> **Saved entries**
**********

-- ==== Sys2Proof/Machine/Mirror.lean ====
section
/-! DEFINITION. Mirror classes and the capture of writes for the pair partner (R418, R419, R421). -/

namespace Sys2Proof.Machine

open Sys2Proof

/-- The mirror class of a slab: 0 M0, 1 M1, 2 M2 (R418). -/
def State.mirrorClass (s : State) (slab : Nat) : Nat :=
  ((List.range 64).filterMap fun r =>
    let w := s.reg (Reg.PAI_MREGION r)
    let first := getF w Fld.PAI_MREGION_first
    if getF w Fld.PAI_MREGION_valid == 1 && first ≤ slab && slab < first + getF w Fld.PAI_MREGION_count then
      some (getF w Fld.PAI_MREGION_class) else none).headD 0

/-- Whether pairing is enabled. -/
def State.pairing (s : State) : Bool := s.on Reg.PAI_CTL Fld.PAI_CTL_enable

/-- Whether a client is paired (R412). -/
def State.paired (s : State) (c : Nat) : Bool :=
  s.pairing && ((s.reg (Reg.PAI_CLIENT (c / 64))).toNat).testBit (c % 64)

/-- Whether the node serves paired clients: ACTIVE or SOLO (R412). -/
def State.serving (s : State) : Bool := s.role == 4 || s.role == 5

/-- How a write to a slab is mirrored now: not, later, or held for until the acknowledgement (Table PF-3, R430). -/
inductive Mirroring where
  | no | later | held
deriving DecidableEq, Repr

/-- Whether the copy to a joining partner has begun on a slab: it has been copied, or is being copied now (R430). -/
def State.copyReached (s : State) (slab : Nat) : Bool :=
  slab < s.fld Reg.PAI_SYNC Fld.PAI_SYNC_watermark || s.pair.log.any fun r => r.copy && r.pa / 2 ^ 30 == slab

/-- The mirroring in force for a slab. `both` is set for an ATOMIC or PUBLISH, which an M1 slab mirrors as an M2 slab (R419). -/
def State.mirroring (s : State) (slab : Nat) (both : Bool) : Mirroring :=
  let c := s.mirrorClass slab
  if !s.pairing || c = 0 then .no
  else if s.role = 4 then (if c = 2 || both then .held else .later)
  else if s.role = 5 && s.pair.copying && s.copyReached slab then .later
  else .no

/-- The age of the oldest range not sent, in µs of NT (R421). -/
def State.mirrorLag (s : State) : Nat :=
  match s.pair.log.find? fun r => !r.sent && !r.m2 && !r.copy with
  | some r => (s.nt - r.nt) / 1000
  | none => 0

/-- Whether new writes to an M1 slab wait: the lag is at its bound, or the log of 16,384 ranges of the slab's quadrant is full (R421). -/
def State.m1Full (s : State) (slab : Nat) : Bool :=
  s.fld Reg.PAI_CFG Fld.PAI_CFG_m1_lag_ms * 1000 ≤ s.mirrorLag ||
  16384 ≤ (s.pair.log.filter fun r => !r.m2 && !r.sent && !r.copy && r.pa / 2 ^ 30 % 4 == slab % 4).length

/-- Whether a write to a pool address waits for the mirror log (R421). -/
def State.mirrorHeld (s : State) (pa : Nat) : Bool :=
  s.mirroring (pa / 2 ^ 30) false == .later && s.m1Full (pa / 2 ^ 30)

/-- A range entered in the mirror engine's log. -/
def State.addRange (s : State) (pa len : Nat) (m2 copy : Bool) : State :=
  { s with pair := { s.pair with
      log := s.pair.log ++ [{ id := s.pair.nextId, pa := pa, len := len, m2 := m2, copy := copy, nt := s.nt, off := 0, sent := false
                              open' := [], again := [], timeouts := 0 }]
      nextId := s.pair.nextId + 1 } }

/-- One range captured. A range captured again before it is sent goes out once (R421). The ids of ranges held for are returned. -/
def State.captureRange (s : State) (pa len : Nat) (both : Bool) : State × List Nat :=
  match s.mirroring (pa / 2 ^ 30) both with
  | .no => (s, [])
  | .later =>
    if s.pair.log.any fun r => r.off == 0 && !r.sent && !r.m2 && r.pa == pa && r.len == len then (s, [])
    else (s.addRange pa len false false, [])
  | .held => (s.addRange pa len true false, [s.pair.nextId])

/-- The parts of a byte range that lie in one slab each. -/
def slabPieces (pa len : Nat) : List (Nat × Nat) :=
  (List.range ((pa + len + 2 ^ 30 - 1) / 2 ^ 30 - pa / 2 ^ 30)).map fun i =>
    let lo := max pa ((pa / 2 ^ 30 + i) * 2 ^ 30)
    (lo, min (pa + len) ((pa / 2 ^ 30 + i + 1) * 2 ^ 30) - lo)

/-- A visible write captured for the mirror where it touches M1 or M2 slabs (R419). -/
def State.captureWrite (s : State) (pa len : Nat) (both : Bool) : State × List Nat :=
  (slabPieces pa len).foldl (fun (st : State × List Nat) p =>
    let (s, ids) := st.1.captureRange p.1 p.2 both
    (s, st.2 ++ ids)) (s, [])

/-- Whether any of these captured ranges still waits for its acknowledgement. -/
def State.mirrorOpen (s : State) (ids : List Nat) : Bool := s.pair.log.any fun r => ids.contains r.id

end Sys2Proof.Machine
end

**********

> **BRIEF**
Each line above from the one with "((List.range 64).filterMap fun r =>" up to and including the one with "is enabled. -/" must be set down exactly, and no line outside that span may appear.

> **SOLVED EXERCISE**
  ((List.range 64).filterMap fun r =>
    let w := s.reg (Reg.PAI_MREGION r)
    let first := getF w Fld.PAI_MREGION_first
    if getF w Fld.PAI_MREGION_valid == 1 && first ≤ slab && slab < first + getF w Fld.PAI_MREGION_count then
      some (getF w Fld.PAI_MREGION_class) else none).headD 0

/-- Whether pairing is enabled. -/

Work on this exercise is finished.